[Linux-aus] Acknowledgement of country

Donna Benjamin donna at kattekrab.net
Sat Nov 7 12:32:48 AEDT 2015

----- Original Message -----
From: "Anthony Towns" <aj at erisian.com.au>
> While I'm sure some people take it seriously and do it with good intent 
> and it can be a good thing -- such as Donna and Clinton at Mel8 and pycon; 
> anywhere it becomes policy, including in Parliament, it's just an opportunity 
> to demonstrate someone's political clout.

aj/david - thanks for respectfully disagreeing with me and Clinton on this.

Brent and Noel - I felt your responses were pretty rude to those of us who think this is important.

For those of you who also indicated your support for the idea - thank you.

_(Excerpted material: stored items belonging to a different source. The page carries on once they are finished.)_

/-! ### Masks (R105) -/

/-- Write a mask whose bit `i` is `g i` for the lanes of a list, and zero elsewhere. -/
def bitsFrom (n : Nat) (g : Nat → Bool) : Nat := ofLanes 1 ((List.range n).map fun i => b2n (g i))
/-- A compare: a bit is set where the lane is active and the condition holds; every other bit clears. A signalling NaN
is an invalid operation. -/
def vCompare (fop : FV → FV → Bool) (iop : Int → Int → Bool) (a : VArgs) (x : Vxe) : VRes :=
  let b := laneBits x.w
  let val (n : Nat) : FV := x.fmt.decode n
  let r := bitsFrom 512 fun i => x.active a.mask i &&
    (if a.t = 0 then fop (val (x.src1 a i)) (val (x.src2 a i))
     else iop (intIn b (a.t = 1) (x.src1 a i)) (intIn b (a.t = 1) (x.src2 a i)))
  let sig := a.t = 0 && (List.range (laneCount x.w)).any fun i => x.active a.mask i &&
    ((val (x.src1 a i)).isSig || (val (x.src2 a i)).isSig)
  .ok { x.setM a.vd r with stat := x.stat ||| flagIf sig vInv }
/-- A mask operation. -/
def vMask (f : Nat → Nat → Nat) (a : VArgs) (x : Vxe) : VRes := .ok (x.setM a.vd (f (x.m a.vs1) (x.m a.vs2)))
/-- MCNT: bits [31:0] of vd count the set bits below VL. -/
def vCount (a : VArgs) (x : Vxe) : VRes :=
  .ok (x.setV a.vd (x.v a.vd / 2 ^ 32 * 2 ^ 32 + popCount (x.m a.vs1) x.vl % 2 ^ 32))

/-! ### CVT, PACK4, IOTA, PERM, CURVE (R108–R110, R128) -/

/-- Bits of a format of R108. -/
def cvtBits (f : Nat) : Nat := if f ≤ 1 || f = 7 then 16 else if f = 2 || f = 8 then 32 else 8
/-- Signedness of an integer format of R108. -/
def cvtSigned (f : Nat) : Bool := decide (f ≠ 6)
/-- The float format of a code of R108. -/
def cvtFmt (f : Nat) : Fmt := if f = 0 then bf16 else if f = 1 then fp16 else if f = 2 then fp32 else if f = 3 then e4m3 else e5m2
/-- Convert one element (R108). -/
def cvtOne (src dst : Nat) (k : Rnd) (sat : Bool) (v : Nat) : Nat × Nat :=
  let float (f : Nat) : Bool := decide (f ≤ 4)
  if float src && float dst then
    let x := (cvtFmt src).decode v
    let r := (cvtFmt dst).round k sat x
    (r.bits, flagIf x.isSig vInv + flagIf r.ovf vOvf + flagIf r.unf vUnf)
  else if float src then
    match (cvtFmt src).decode v with
    | .nan _ => (0, vInv)
    | .inf neg => intOut (cvtBits dst) (cvtSigned dst) (if neg then -(2 ^ 64 : Nat) else (2 ^ 64 : Nat))
    | x => intOut (cvtBits dst) (cvtSigned dst) (x.toInteger k)
  else
    let i := intIn (cvtBits src) (cvtSigned src) v
    if float dst then
      let r := (cvtFmt dst).round k sat (FV.ofInt i 0 false)
      (r.bits, flagIf r.ovf vOvf)
    else intOut (cvtBits dst) (cvtSigned dst) i
/-- CVT; `ctr` gives the place of its free random bits. -/
def vCvt (ctr : Nat) (a : VArgs) (x : Vxe) : VRes :=
  let m := x.imm a
  let src := bits m 3 0
  let dst := bits m 7 4
  let bs := cvtBits src
  let bd := cvtBits dst
  if 4096 < x.vl * max bs bd then .error 3
  else
    let old := x.v a.vs1
    .ok (x.mapLanes a.vd (x.active a.mask) bd (4096 / max bs bd) fun i =>
      cvtOne src dst (roundOf (bit m 8) ctr i) (bit m 9) (laneOf bs old i))
/-- The 4-bit code of lane `j` for PACK4 with its flag: a lane outside 0 to 15 sets SAT; beyond VL it is zero (R109). -/
def Vxe.code4 (x : Vxe) (a : VArgs) (j : Nat) : Nat × Nat :=
  if j < x.vl then (laneOf 8 (x.v a.vs1) j % 16, flagIf (decide (15 < laneOf 8 (x.v a.vs1) j)) vSat) else (0, 0)
/-- PACK4: bytes of two 4-bit codes (R109). -/
def vPack (a : VArgs) (x : Vxe) : VRes :=
  .ok (x.mapLanes a.vd (fun i => decide (2 * i < x.vl) && (x.m a.mask).testBit i) 8 512 fun i =>
    (16 * (x.code4 a (2 * i + 1)).1 + (x.code4 a (2 * i)).1, (x.code4 a (2 * i)).2 ||| (x.code4 a (2 * i + 1)).2))
/-- IOTA. -/
def vIota (a : VArgs) (x : Vxe) : VRes :=
  if x.w = 2 && 256 < x.vl then .error 3
  else .ok (x.mapLanes a.vd (x.active a.mask) (laneBits x.w) (laneCount x.w) fun i => (i, 0))
/-- The index of lane `i` for PERM: at width 8 a 16-bit value of the pair of registers (R110). -/
def Vxe.permIdx (x : Vxe) (a : VArgs) (i : Nat) : Nat :=
  if x.w = 2 then (if i < 256 then laneOf 16 (x.v a.vs2) i else laneOf 16 (x.v (a.vs2 + 1)) (i - 256))
  else laneOf (laneBits x.w) (x.v a.vs2) i
/-- PERM. -/
def vPerm' (a : VArgs) (x : Vxe) : VRes :=
  let trap := bit (fieldAt x.image 1 1) 0
  let b := laneBits x.w
  if trap && (List.range (laneCount x.w)).any (fun i => x.active a.mask i && decide (x.vl ≤ x.permIdx a i)) then .error 4
  else
    let v := x.v a.vs1
    .ok (x.mapLanes a.vd (x.active a.mask) b (laneCount x.w) fun i =>
      if x.permIdx a i < x.vl then (laneOf b v (x.permIdx a i), 0) else (0, vPerm))

/-- One FP32 operation of a curve: the value and the flags. -/
def crvOp (r : FV × Bool) : FV × Nat :=
  let q := fp32.result .near false r
  (fp32.decode q.bits, (fpOut q).2)
/-- A tail: y + slope × d, each operation rounded; a slope of zero returns y (R128). -/
def crvTail (y slope x x0 : FV) : FV × Nat :=
  if slope.isZero then (y, 0)
  else
    let d := crvOp (x.add x0.flip)
    let p := crvOp (slope.mul d.1)
    let r := crvOp (y.add p.1)
    (r.1, d.2 ||| p.2 ||| r.2)
/-- A segment: fma(fma(c, t, b), t, a). -/
def crvSeg (img : List Byte) (k : Nat) (t : FV) : FV × Nat :=
  let f (i : Nat) : FV := fp32.decode (fieldAt img (0x30 + 12 * k + 4 * i) 4)
  let p := crvOp ((f 2).fma t (f 1))
  let r := crvOp (p.1.fma t (f 0))
  (r.1, p.2 ||| r.2)
/-- A curve at an FP32 value given by its bits (R128). -/
def curveAt (img : List Byte) (n : Nat) : FV × Nat :=
  let f (i : Nat) : FV := fp32.decode (fieldAt img i 4)
  let x := fp32.decode n
  if x.isNan then (.nan false, flagIf x.isSig vInv)
  else if fieldAt img 1 1 = 0 then
    if x.lt (f 0x10) then crvTail (f 0x18) (f 0x1C) x (f 0x10)
    else if !x.lt (f 0x14) then crvTail (f 0x20) (f 0x24) x (f 0x14)
    else
      let step := ((f 0x14).add (f 0x10).flip).1
      let e : Int := (match step with | .fin _ m e => (m.log2 : Int) + e | _ => 0) - 8
      let u : FV := match (x.add (f 0x10).flip).1 with | .fin s m g => .fin s m (g - e) | y => y
      let k := u.floor
      let t := crvOp ((u.add (FV.ofInt k 0 false).flip).1, false)
      crvSeg img k.toNat t.1
  else
    let b : Int := (bits n 30 23 : Int) - (fieldAt img 2 1 : Int)
    if x.isZero || x.neg || b < 0 then (f 0x18, 0)
    else if 31 < b then (f 0x20, 0)
    else crvSeg img (8 * b.toNat + bits n 22 20) (.fin false (n % 2 ^ 20) (-20))
/-- CURVE on one lane: at width 16 it is widened, and rounds once into the format. -/
def curveLane (f : Fmt) (w : Nat) (img : List Byte) (v : Nat) : Nat × Nat :=
  let n := if w = 0 then v else (fp32.round .near false (f.decode v)).bits
  let sig := flagIf (w ≠ 0 && (f.decode v).isSig) vInv
  let r := curveAt img n
  let q := f.round .near false r.1
  (q.bits, sig ||| r.2 ||| (fpOut q).2)
/-- CURVE with the slot's image. -/
def vCurve (img : List Byte) (a : VArgs) (x : Vxe) : VRes :=
  .ok (x.mapLanes a.vd (x.active a.mask) (laneBits x.w) (laneCount x.w) fun i => curveLane x.fmt x.w img (x.src1 a i))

Russell, thanks for raising the suggestion in the first place.

Debate about the "acknowledgement / welcome to country" custom at the start of public gatherings has been going on for a long time.

I found this crikey wrap up of opinions from 5 years ago to be an interesting snapshot.


I have to admit I'm disappointed by some of the responses I've read on list here.

A community leadership summit unconf will be happeneing again as a miniconf at LCA, and I have actively invited members of some aboriginal organisations to come and share their thoughts on community leadership.  I feel embarrassed about having done that now.

I reached out to a couple of indigenous leaders to encourage them to submit a miniconf proposal to explore open technology use in indigenous cultures.  I see now that may have been premature, and they were right to be cautious.

Many years ago, there were very few women at LCA. The Women in Linux miniconf served to create a welcoming space for women at our event, and numbers of women participating in the conference increased. I was hoping we might be able to do something similar and create a welcoming environment so we could hear some new voices, and further expand our opportunities to learn from a very under represented group.

I've had many international visitors remark that they found the acknowledgement or welcome to country to be a good thing.  I think it's a really lovely custom.  I don't see it as identity politics at all - but as something uniquely Australian, uniquely "local" to place, and a genuine, and open hearted way to welcome newcomers, and acknowledge even older customs about bringing people together.

Apologies to council who want discussion moved to the Policy list - but this response is not about pros and cons of creating or refusing to create policy - but about the way we have responded to that request.